* _Work item_: Scan the records below for the line with "(leBytes n (x" and the line with "same number. -/". Repeat those two lines and every line between them exactly, and nothing else.

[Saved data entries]
▼
/-- Refutes O50: a prologue that fails after its fetch has had its context killed leaves its launch ended with the status of the
kill, not with 6. -/
theorem not_launchEvents : ¬ Obligations.LaunchEvents := by
  unfold Obligations.LaunchEvents
  intro h
  obtain ⟨v, failed⟩ := ProEnd.eq_of_failed prologueState_fails
  obtain ⟨_, _, _, _, _, heads, _⟩ := h prologueState 0 0
  obtain ⟨prologues, _⟩ := heads 0 prologueLaunch rfl rfl
  obtain ⟨t, ends, x, found, stage⟩ := (prologues rfl (by decide) v).1 failed
  have killed := prologueState_runs
  rw [ends, Outcome.stage, found, Option.map_some, Option.some.injEq] at killed
  rw [killed] at stage
  revert stage
  decide

end Sys2Proof.Machine
end

section
/-!
PROOFS. The engines (09 R188, R189, R196 to R198, R203, R207, 23 R396): slices of copies in local memory,
    the ends of copies and
collectives, and the commands of the matrix engine.
-/

namespace Sys2Proof.Machine
open Sys2Proof

/-! ### A status word and its frame -/

/-- The number in the bytes of a number. -/
theorem leNat_leBytes (n x : Nat) : leNat (leBytes n x) = x % 256 ^ n := by
  induction n generalizing x with
  | zero => simp [leBytes, leNat, Nat.mod_one]
  | succ n ih =>
    have bytes : leBytes (n + 1) x = BitVec.ofNat 8 x :: leBytes n (x / 256) := by
      simp only [leBytes, List.range_succ_eq_map, List.map_cons, List.map_map, Nat.pow_zero, Nat.div_one]
      refine congrArg _ (List.map_congr_left fun k _ => ?_)
      rw [Function.comp_apply, Nat.pow_succ', Nat.div_div_eq_div_mul]
    have number : leNat (BitVec.ofNat 8 x :: leBytes n (x / 256)) = (BitVec.ofNat 8 x).toNat + 256 * leNat
        (leBytes n (x / 256)) :=
      rfl
    have parts : x % 256 ^ (n + 1) = x % 256 + 256 * (x / 256 % 256 ^ n) := by rw [Nat.pow_succ', Nat.mod_mul]
    rw [bytes, number, ih, BitVec.toNat_ofNat, parts]

/-- A line that a core holds needs no room. -/
theorem State.l1Room_of_held {s : State} {ck k : Nat} {x : Sector} (h : mfind (s.core ck).l1 k = some x) :
    s.l1Room ck (k / 4) = s := by
  have held : (s.core ck).l1Lines.contains (k / 4) = true := by
    rw [List.contains_iff_mem, Core.l1Lines, mem_distinct, List.mem_append]
    exact .inl (List.mem_map_of_mem (f := fun e : Nat × Sector => e.1 / 4) (mem_of_mfind h))
  rw [State.l1Room, held]
  simp

/-- The core's own copy follows a write, and no byte of memory changes. -/
theorem State.l1Follow_mem (s : State) (ck pa : Nat) (l : List Byte) : (s.l1Follow ck pa l).mem = s.mem := by
  unfold State.l1Follow
  simp only
  split
  · rfl
  · next valid =>
    have latched : (s.dropLatch ck pa l).mem = s.mem ∧ (s.dropLatch ck pa l).core ck =
        { s.core ck with latch := ((s.dropLatch ck pa l).core ck).latch } := by
      unfold State.dropLatch
      split
      · exact ⟨rfl, by rw [State.core_setCore, if_pos rfl]⟩
      · exact ⟨rfl, rfl⟩
    obtain ⟨mem, core⟩ := latched
    unfold State.setSector
    split
    · exact mem
    · cases held : mfind (s.core ck).l1 (sectorOf pa) with
      | none =>
        rw [State.sector, held] at valid
        exact absurd rfl valid
      | some x => rw [State.l1Room_of_held (x := x) (by rw [core]; exact held), State.setCore_mem, mem]

/-- The same bytes give the same number. -/
theorem State.num_congr {s t : State} (h : ∀ x, s.byte x = t.byte x) (pa n : Nat) : s.num pa n = t.num pa n :=
  congrArg leNat (List.map_congr_left fun k _ => h (pa + k))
▲
* _Solution to this exercise_:
        (leBytes n (x / 256)) :=
      rfl
    have parts : x % 256 ^ (n + 1) = x % 256 + 256 * (x / 256 % 256 ^ n) := by rw [Nat.pow_succ', Nat.mod_mul]
    rw [bytes, number, ih, BitVec.toNat_ofNat, parts]

/-- A line that a core holds needs no room. -/
theorem State.l1Room_of_held {s : State} {ck k : Nat} {x : Sector} (h : mfind (s.core ck).l1 k = some x) :
    s.l1Room ck (k / 4) = s := by
  have held : (s.core ck).l1Lines.contains (k / 4) = true := by
    rw [List.contains_iff_mem, Core.l1Lines, mem_distinct, List.mem_append]
    exact .inl (List.mem_map_of_mem (f := fun e : Nat × Sector => e.1 / 4) (mem_of_mfind h))
  rw [State.l1Room, held]
  simp

/-- The core's own copy follows a write, and no byte of memory changes. -/
theorem State.l1Follow_mem (s : State) (ck pa : Nat) (l : List Byte) : (s.l1Follow ck pa l).mem = s.mem := by
  unfold State.l1Follow
  simp only
  split
  · rfl
  · next valid =>
    have latched : (s.dropLatch ck pa l).mem = s.mem ∧ (s.dropLatch ck pa l).core ck =
        { s.core ck with latch := ((s.dropLatch ck pa l).core ck).latch } := by
      unfold State.dropLatch
      split
      · exact ⟨rfl, by rw [State.core_setCore, if_pos rfl]⟩
      · exact ⟨rfl, rfl⟩
    obtain ⟨mem, core⟩ := latched
    unfold State.setSector
    split
    · exact mem
    · cases held : mfind (s.core ck).l1 (sectorOf pa) with
      | none =>
        rw [State.sector, held] at valid
        exact absurd rfl valid
      | some x => rw [State.l1Room_of_held (x := x) (by rw [core]; exact held), State.setCore_mem, mem]

/-- The same bytes give the same number. -/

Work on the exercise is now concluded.